As the messenger entered, Flannery looked up from his letter, and he smiled with pleasure. He was glad to see some one from the head office. He wanted information about some of the words he was ordered to use. He was puzzled about "stript." Did it mean "striped" or "stripped"? And was "tost" the kind of toast you eat or the kind you drink? And how about that funny looking combination of letters "thru," and a dozen others?

"I'm glad t' see th' sight av ye," he said, holding out his hand, "for I do be wantin' some help on these three hunderd worrds th' Prisidint has been simplifyin' down. 'Tis a tumble job they be, thim three hunderd! Some av thim I never will be after learnin'. Look at this now," he said, putting his finger on "orthopedic." "And this wan," he said, touching "esophagus." "Thim be tough wans! But it's thankful I am there be but three hunderd av thim. There w'u'd be no ind t' th' day's worrk sh'u'd th' Prisidint take a notion t' reforrm th' whole dic-shunnery. If he was t' shorten all th' worrds in th' English language, I w'u'd have a long job av it, niver knowin' whin th' worrds was spelled right or wrong. They be a powerful increase of worrk, thim three hunderd worrds. Take this wan, now -- 'thoroly' -- 'tis a bird, that wan is! But Flannery will stick t' th' list!"

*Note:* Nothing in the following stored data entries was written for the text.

-- ==== Sys2Proof/Tests/Slice0.lean ====
section
/-! SUPPORT. Tests: each expected value is spec/95_test_vectors.md's (the vector is named) or worked out by hand from the rule named.
The second half shows, for each obligation with hypotheses, a concrete state that meets them. -/

open Sys2Proof Sys2Proof.Machine

namespace Sys2Proof.Tests

/-! ## Well-formedness: each check refuses a term (R69, R73) -/

theorem test_offset_512_refused : Instr.wellFormed true (.add ⟨15#4, 1#4, 2#4, 3#4, 512⟩) = false := by decide
theorem test_offset_minus_513_refused : Instr.wellFormed true (.add ⟨15#4, 1#4, 2#4, 3#4, -513⟩) = false := by decide
theorem test_extension_opcode_refused_without_ext :
    Instr.wellFormed false (.and ⟨15#4, 1#4, 2#4, 3#4, 0⟩) = false := by decide
theorem test_offset_bounds_accepted :
    Instr.wellFormed true (.asr ⟨0#4, 15#4, 15#4, 15#4, -512⟩) = true ∧
      Instr.wellFormed false (.halt ⟨0#4, 0#4, 0#4, 0#4, 511⟩) = true := by decide

/-! ## Decoding: one word a row, written out field by field from R66 and R72 -/

/-- op 000000, cond 1111, target 0011, src1 0100, src2 0101, offset 0000001001 (S13). -/
theorem test_decode_halt :
    decode true 0b00000011110011010001010000001001#32 = .ok (.halt ⟨15#4, 3#4, 4#4, 5#4, 9⟩) := by decide
/-- V22. -/
theorem test_decode_load :
    decode true 0b00000111110001000011111111111111#32 = .ok (.load ⟨15#4, 1#4, 0#4, 15#4, -1⟩) := by decide
/-- V30. -/
theorem test_decode_store :
    decode true 0b00001011110001000000000111111111#32 = .ok (.store ⟨15#4, 1#4, 0#4, 0#4, 511⟩) := by decide
/-- V21. -/
theorem test_decode_add :
    decode true 0b00001100100001001000110000001111#32 = .ok (.add ⟨2#4, 1#4, 2#4, 3#4, 15⟩) := by decide
/-- R115's example. -/
theorem test_decode_sub :
    decode true 0b00010111110001000100000000000001#32 = .ok (.sub ⟨15#4, 1#4, 1#4, 0#4, 1⟩) := by decide
/-- V27. -/
theorem test_decode_mul :
    decode true 0b00011001100100010101101000000000#32 = .ok (.mul ⟨6#4, 4#4, 5#4, 6#4, -512⟩) := by decide
/-- V28. -/
theorem test_decode_div :
    decode true 0b00011100010111100010010111111111#32 = .ok (.div ⟨1#4, 7#4, 8#4, 9#4, 511⟩) := by decide
/-- R121's example. -/
theorem test_decode_and :
    decode true 0b00100011110001001000000011111111#32 = .ok (.and ⟨15#4, 1#4, 2#4, 0#4, 255⟩) := by decide
/-- R122's example. -/
theorem test_decode_or :
    decode true 0b00100111110001001000110000000000#32 = .ok (.or ⟨15#4, 1#4, 2#4, 3#4, 0⟩) := by decide
/-- R123's example. -/
theorem test_decode_xor :
    decode true 0b00101011110001000100001111111111#32 = .ok (.xor ⟨15#4, 1#4, 1#4, 0#4, -1⟩) := by decide
/-- R124's example. -/
theorem test_decode_shl :
    decode true 0b00101111110001001000000000000100#32 = .ok (.shl ⟨15#4, 1#4, 2#4, 0#4, 4⟩) := by decide
/-- R125's example. -/
theorem test_decode_shr :
    decode true 0b00110011110011001100000000011010#32 = .ok (.shr ⟨15#4, 3#4, 3#4, 0#4, 26⟩) := by decide
/-- V29. -/
theorem test_decode_asr :
    decode true 0b00110110001110110111000000000001#32 = .ok (.asr ⟨8#4, 14#4, 13#4, 12#4, 1⟩) := by decide

/-- R75: the words on both sides of each gap in the opcode map (V40 to V42, V34). -/
theorem test_decode_gap_bounds :
    (decode true 0x0FFFFFFF#32).isOk = true ∧ (decode true 0x10000000#32).isOk = false ∧
      (decode true 0x13FFFFFF#32).isOk = false ∧ (decode true 0x14000000#32).isOk = true ∧
      (decode true 0x37FFFFFF#32).isOk = true ∧ (decode true 0x38000000#32).isOk = false := by decide
/-- R73, V48: without the extension, opcodes 8 to 13 do not decode. -/
theorem test_decode_without_ext :
    (decode false 0x1FFFFFFF#32).isOk = true ∧ (decode false 0x20000000#32).isOk = false ∧
      (decode false 0x37FFFFFF#32).isOk = false := by decide

/-- R77's examples: offsets 512, -513 and 1023, and `cond` 31 and `target` 17, are cut to their fields. -/
theorem test_encode_truncates :
    encode (.add ⟨15#4, 1#4, 2#4, 3#4, 512⟩) = 0x0FC48E00#32 ∧ encode (.add ⟨15#4, 1#4, 2#4, 3#4, -513⟩) = 0x0FC48DFF#32 ∧
      encode (.add ⟨15#4, 1#4, 2#4, 3#4, 1023⟩) = 0x0FC48FFF#32 ∧ encodeRaw 3 31 17 2 3 0 = 0x0FC48C00#32 := by decide

/-- V3, V5, V9 and V10. -/
theorem test_bitfield :
    (BitField.mk 0 9).insert 0x400 0x12345678#32 = 0x12345400#32 ∧
      (BitField.mk 22 25).insert 5 0xFFFFFFFF#32 = 0xFD7FFFFF#32 ∧
      (BitField.mk 0 31).extractSigned 0xDEADBEEF#32 = some (-559038737) ∧
      (BitField.mk 4 5).extractSigned 0x00000030#32 = some (-1) := by decide
/-- V11: a signed field of width 1 is the one failing case of the primitive (R154). -/
theorem test_bitfield_width_one_refused : (BitField.mk 31 31).extractSigned 0x80000000#32 = none := by decide

/-! ## The ALU at its corners (spec/95_test_vectors.md section 2.3) -/

/-- A3, A4, A6. -/
theorem test_alu_add : aluAdd 0x7FFFFFFF#32 1#32 = (0x80000000#32, 9#4) ∧ aluAdd 0xFFFFFFFF#32 1#32 = (0#32, 2#4) ∧
    aluAdd 0x80000000#32 0xFFFFFFFF#32 = (0x7FFFFFFF#32, 12#4) := by decide
/-- A12, A14, A15. -/
theorem test_alu_sub : aluSub 0x80000000#32 1#32 = (0x7FFFFFFF#32, 12#4) ∧
    aluSub 0#32 0x80000000#32 = (0x80000000#32, 9#4) ∧ aluSub 0#32 1#32 = (0xFFFFFFFF#32, 1#4) := by decide
/-- A17, A19, A21, A25. -/
theorem test_alu_mul : aluMul 0xFFFFFFFF#32 0xFFFFFFFF#32 = (1#32, 4#4) ∧ aluMul 0x10000#32 0x10000#32 = (0#32, 10#4) ∧
    aluMul 0x80000000#32 0xFFFFFFFF#32 = (0x80000000#32, 9#4) ∧
    aluMul 0xB504#32 0xB504#32 = (0x7FFEA810#32, 4#4) := by decide
/-- A27, A28, A32, A33, A35, A36. -/
theorem test_alu_div : aluDiv 0xFFFFFFF9#32 2#32 = (0xFFFFFFFC#32, 1#4) ∧
    aluDiv 7#32 0xFFFFFFFE#32 = (0xFFFFFFFC#32, 1#4) ∧ aluDiv 0xFFFFFFFF#32 2#32 = (0xFFFFFFFF#32, 1#4) ∧
    aluDiv 5#32 0#32 = (0#32, 10#4) ∧ aluDiv 0x80000000#32 0xFFFFFFFF#32 = (0x80000000#32, 9#4) ∧
    aluDiv 0x80000000#32 1#32 = (0x80000000#32, 1#4) := by decide
/-- A38, A40, A43. -/
theorem test_alu_logic : aluAnd 0xF0F0F0F0#32 0xFF00FF00#32 = (0xF000F000#32, 1#4) ∧
    aluOr 0xF0F0F0F0#32 0x0F0F0F0F#32 = (0xFFFFFFFF#32, 1#4) ∧ aluXor 0x1234#32 0x1234#32 = (0#32, 2#4) := by decide
/-- A45, A47, A48. -/
theorem test_alu_shl : aluShl 1#32 0x20#32 = (1#32, 4#4) ∧ aluShl 0x80000000#32 1#32 = (0#32, 2#4) ∧
    aluShl 1#32 0xFFFFFFFF#32 = (0x80000000#32, 1#4) := by decide
/-- A49, A50, A52. -/
theorem test_alu_shr : aluShr 0x80000000#32 0x1F#32 = (1#32, 4#4) ∧ aluShr 0x80000000#32 0x20#32 = (0x80000000#32, 1#4) ∧
    aluShr 0xF0#32 0x24#32 = (0xF#32, 4#4) := by decide
/-- A53, A55, A56. -/
theorem test_alu_asr : aluAsr 0x80000000#32 0x1F#32 = (0xFFFFFFFF#32, 1#4) ∧
    aluAsr 0x7FFFFFFF#32 0x1E#32 = (1#32, 4#4) ∧ aluAsr 0xFFFFFFF0#32 2#32 = (0xFFFFFFFC#32, 1#4) := by decide
/-- A60, A62: address sums set no V; A63: HALT ignores its operands. -/
theorem test_alu_address_and_halt : aluAddress 0x7FFFFFFF#32 1#32 = (0x80000000#32, 1#4) ∧
    aluAddress 0xFFFFFFFF#32 2#32 = (1#32, 4#4) ∧ aluHalt 0x7B#32 0x1C8#32 = (0#32, 2#4) := by decide

/-! ## Single steps (spec/95_test_vectors.md section 2.4) -/

/-- The reset state with a program counter, flags and some registers. -/
def start (a : Word) (cc : FlagMask) (rs : List (RegIdx × Word)) : State :=
  rs.foldl (fun s r => s.writeReg r.1 r.2) ((startRun a State.reset).setFlags cc)

/-- One step of the word `w` placed at the program counter answers a next state with property `p`. -/
def stepOf (w : Word) (s : State) (p : State → Bool) : Bool :=
  match step (loadWord s s.pc w) with
  | .next t => p t
  | .fault _ => false
  | .refused _ => false

/-- The fault one step of the word `w` placed at the program counter ends in. -/
def faultOf (w : Word) (s : State) : Option Fault :=
  match step (loadWord s s.pc w) with
  | .next _ => none
  | .fault e => some e
  | .refused _ => none

/-- S1: skipped, one event all the same. -/
theorem test_step_add_skipped : stepOf 0x0C848C0F#32 (start 4#32 4#4 [(2#4, 7#32), (3#4, 5#32)]) (fun t =>
    t.pc == 5#32 && t.readReg 1#4 == 0#32 && t.cc == 4#4 && t.events.length == 1) = true := by decide
/-- S3: one common flag is enough. -/
theorem test_step_add_executed : stepOf 0x0C848C0F#32 (start 4#32 10#4 [(2#4, 7#32), (3#4, 5#32)]) (fun t =>
    t.pc == 5#32 && t.readReg 1#4 == 27#32 && t.cc == 4#4) = true := by decide
/-- S4: register 15 reads as the instruction's own address. -/
theorem test_step_pc_as_source : stepOf 0x0FC7C000#32 (start 7#32 15#4 []) (fun t =>
    t.pc == 8#32 && t.readReg 1#4 == 7#32) = true := by decide
/-- S5: a stored register 15 is the next address. -/
theorem test_step_pc_as_data : stepOf 0x0BFC0014#32 (start 3#32 15#4 []) (fun t =>
    t.pc == 4#32 && t.mem.read 20 == 4#32 && t.cc == 4#4) = true := by decide
/-- S6: a write to register 0 is dropped and the flags still change. -/
theorem test_step_zero_target : stepOf 0x0FC08C00#32 (start 0#32 15#4 [(2#4, 7#32), (3#4, 5#32)]) (fun t =>
    t.readReg 0#4 == 0#32 && t.cc == 4#4 && t.pc == 1#32) = true := by decide
/-- S7: a jump through memory, with the flags of the address. -/
theorem test_step_load_jump : stepOf 0x07FC0009#32 (loadWord (start 2#32 15#4 []) 9#32 4#32) (fun t =>
    t.pc == 4#32 && t.cc == 4#4) = true := by decide
/-- S8 from address 0: a jump to itself. -/
theorem test_step_jump_to_self : stepOf 0x0FFFC000#32 (start 0#32 15#4 []) (fun t =>
    t.pc == 0#32 && t.cc == 2#4) = true := by decide
/-- S9: the device read is made and its word lost in register 0. -/
theorem test_step_device_read : stepOf 0x07C001FE#32 { start 0#32 15#4 [] with deviceIn := [77#32] } (fun t =>
    t.deviceLog == [.read 510#32 77#32] && t.readReg 0#4 == 0#32 && t.cc == 4#4 && t.pc == 1#32) = true := by decide
/-- P8, its second step: a device write is an output and no store. -/
theorem test_step_device_write : stepOf 0x0BC401FF#32 (start 1#32 4#4 [(1#4, 77#32)]) (fun t =>
    outputTrace t.deviceLog == [(511#32, 77#32)] && t.mem.read 511 == 0#32) = true := by decide
/-- S11 and S12: a predicated HALT. -/
theorem test_step_halt_predicated :
    stepOf 0x00800000#32 (start 5#32 4#4 []) (fun t => !t.halted && t.pc == 6#32 && t.cc == 4#4) = true ∧
    stepOf 0x00800000#32 (start 5#32 2#4 []) (fun t => t.halted && t.pc == 6#32 && t.cc == 2#4) = true := by decide
/-- S13: HALT's other fields are ignored. -/
theorem test_step_halt_fields :
    stepOf 0x03CD1409#32 (start 5#32 1#4 [(3#4, 1#32), (4#4, 2#32), (5#4, 3#32)]) (fun t =>
      t.halted && t.pc == 6#32 && t.cc == 2#4 && t.readReg 3#4 == 1#32) = true := by decide
/-- S14: an undecodable word leaves the state as it was. -/
theorem test_step_decode_error : faultOf 0x10000000#32 (start 5#32 4#4 []) =
    some (.decodeError 0x10000000#32 4 5#32 (loadWord (start 5#32 4#4 []) 5#32 0x10000000#32)) := by decide
/-- S15: the last address of memory executes; the next fetch is outside. -/
theorem test_step_last_address : stepOf 0x0FC40001#32 (start 1023#32 15#4 []) (fun t =>
    t.pc == 1024#32 && t.readReg 1#4 == 1#32 &&
      (match step t with | .fault (.addressFault a .fetch l) => a == 1024#32 && l == t | _ => false)) = true := by decide
/-- S16: a STORE outside memory, after the advance and the flags. -/
theorem test_step_store_outside :
    (faultOf 0x0BC403FF#32 (start 0#32 15#4 [(1#4, 9#32)])).map (fun e => (e.left.pc, e.left.cc, e.left.mem)) =
      some (1#32, 1#4, [(0, 0x0BC403FF#32)]) := by decide
/-- S17. -/
theorem test_step_store : stepOf 0x0BC48FFE#32 (start 10#32 15#4 [(1#4, 0xABCD#32), (2#4, 100#32), (3#4, 50#32)]) (fun t =>
    t.mem.read 148 == 0xABCD#32 && t.cc == 4#4 && t.pc == 11#32) = true := by decide
/-- S18: the flags are the address's, not the loaded word's. -/
theorem test_step_load :
    stepOf 0x07C48C04#32 (loadWord (start 10#32 15#4 [(2#4, 100#32), (3#4, 50#32)]) 154#32 0xDEADBEEF#32) (fun t =>
      t.readReg 1#4 == 0xDEADBEEF#32 && t.cc == 4#4 && t.pc == 11#32) = true := by decide
/-- S19: the target is also the base. -/
theorem test_step_load_over_base :
    stepOf 0x07C88000#32 (loadWord (start 10#32 15#4 [(2#4, 100#32)]) 100#32 42#32) (fun t =>
      t.readReg 2#4 == 42#32) = true := by decide
/-- S21: a compare. -/
theorem test_step_sub_compare : stepOf 0x17C04800#32 (start 0#32 15#4 [(1#4, 3#32), (2#4, 5#32)]) (fun t =>
    t.cc == 1#4 && t.readReg 1#4 == 3#32) = true := by decide
/-- R116's example. -/
theorem test_step_mul : stepOf 0x1BC48C00#32 (start 0#32 15#4 [(2#4, 6#32), (3#4, 7#32)]) (fun t =>
    t.readReg 1#4 == 42#32 && t.cc == 4#4) = true := by decide
/-- R117's example. -/
theorem test_step_div : stepOf 0x1FC48002#32 (start 0#32 15#4 [(2#4, 0xFFFFFFF9#32)]) (fun t =>
    t.readReg 1#4 == 0xFFFFFFFC#32 && t.cc == 1#4) = true := by decide
/-- R121's example. -/
theorem test_step_and : stepOf 0x23C480FF#32 (start 0#32 15#4 [(2#4, 0x12345678#32)]) (fun t =>
    t.readReg 1#4 == 0x78#32 && t.cc == 4#4) = true := by decide
/-- R122's example. -/
theorem test_step_or : stepOf 0x27C48C00#32 (start 0#32 15#4 [(2#4, 0xF000#32), (3#4, 0xF#32)]) (fun t =>
    t.readReg 1#4 == 0xF00F#32 && t.cc == 4#4) = true := by decide
/-- R123's example. -/
theorem test_step_xor : stepOf 0x2BC443FF#32 (start 0#32 15#4 [(1#4, 0xFFFF#32)]) (fun t =>
    t.readReg 1#4 == 0xFFFF0000#32 && t.cc == 1#4) = true := by decide
/-- R124's example. -/
theorem test_step_shl : stepOf 0x2FC48004#32 (start 0#32 15#4 [(2#4, 0x123#32)]) (fun t =>
    t.readReg 1#4 == 0x1230#32 && t.cc == 4#4) = true := by decide
/-- R125's example. -/
theorem test_step_shr : stepOf 0x33CCC01A#32 (start 0#32 15#4 [(3#4, 0x0FC48C00#32)]) (fun t =>
    t.readReg 3#4 == 3#32 && t.cc == 4#4) = true := by decide
/-- R126's example, with ALWAYS for its mask. -/
theorem test_step_asr : stepOf 0x37FB7001#32 (start 0#32 15#4 [(13#4, 0xFFFFFFF0#32), (12#4, 1#32)]) (fun t =>
    t.readReg 14#4 == 0xFFFFFFFC#32 && t.cc == 1#4) = true := by decide
/-- S24. -/
theorem test_step_halted : stepOf 0x0FC40001#32 ((start 9#32 1#4 []).setRun .halted) (fun t =>
    t == loadWord ((start 9#32 1#4 []).setRun .halted) 9#32 0x0FC40001#32) = true := by decide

The messenger laid the paper he had been holding upon Flannery's desk.

"I will be needin' an assistant sh'u'd th' Prisidint promulgate any more worrds like thim, said Flannery; "and I w'u'd recommind he be Corbett or Sullivan or wan of th' other sluggers, for th' patrons av th' company be not all easy-goin' like Mr. Warold. But progress is th' worrd of th' day, and I stand for shorter worrds, no matter how much extry worrk they mek. Th' Prisidint has a great head on him."

He opened the paper on his desk and read it.

"General Order Number Seven Hundred and Twenty:

"To all employees of the Interurban Express Company: Cancel General Order Number Seven Hundred and Nineteen. By order of the President."

"As I was sayin'," said Flannery, "th' Prisidint has a great head on him."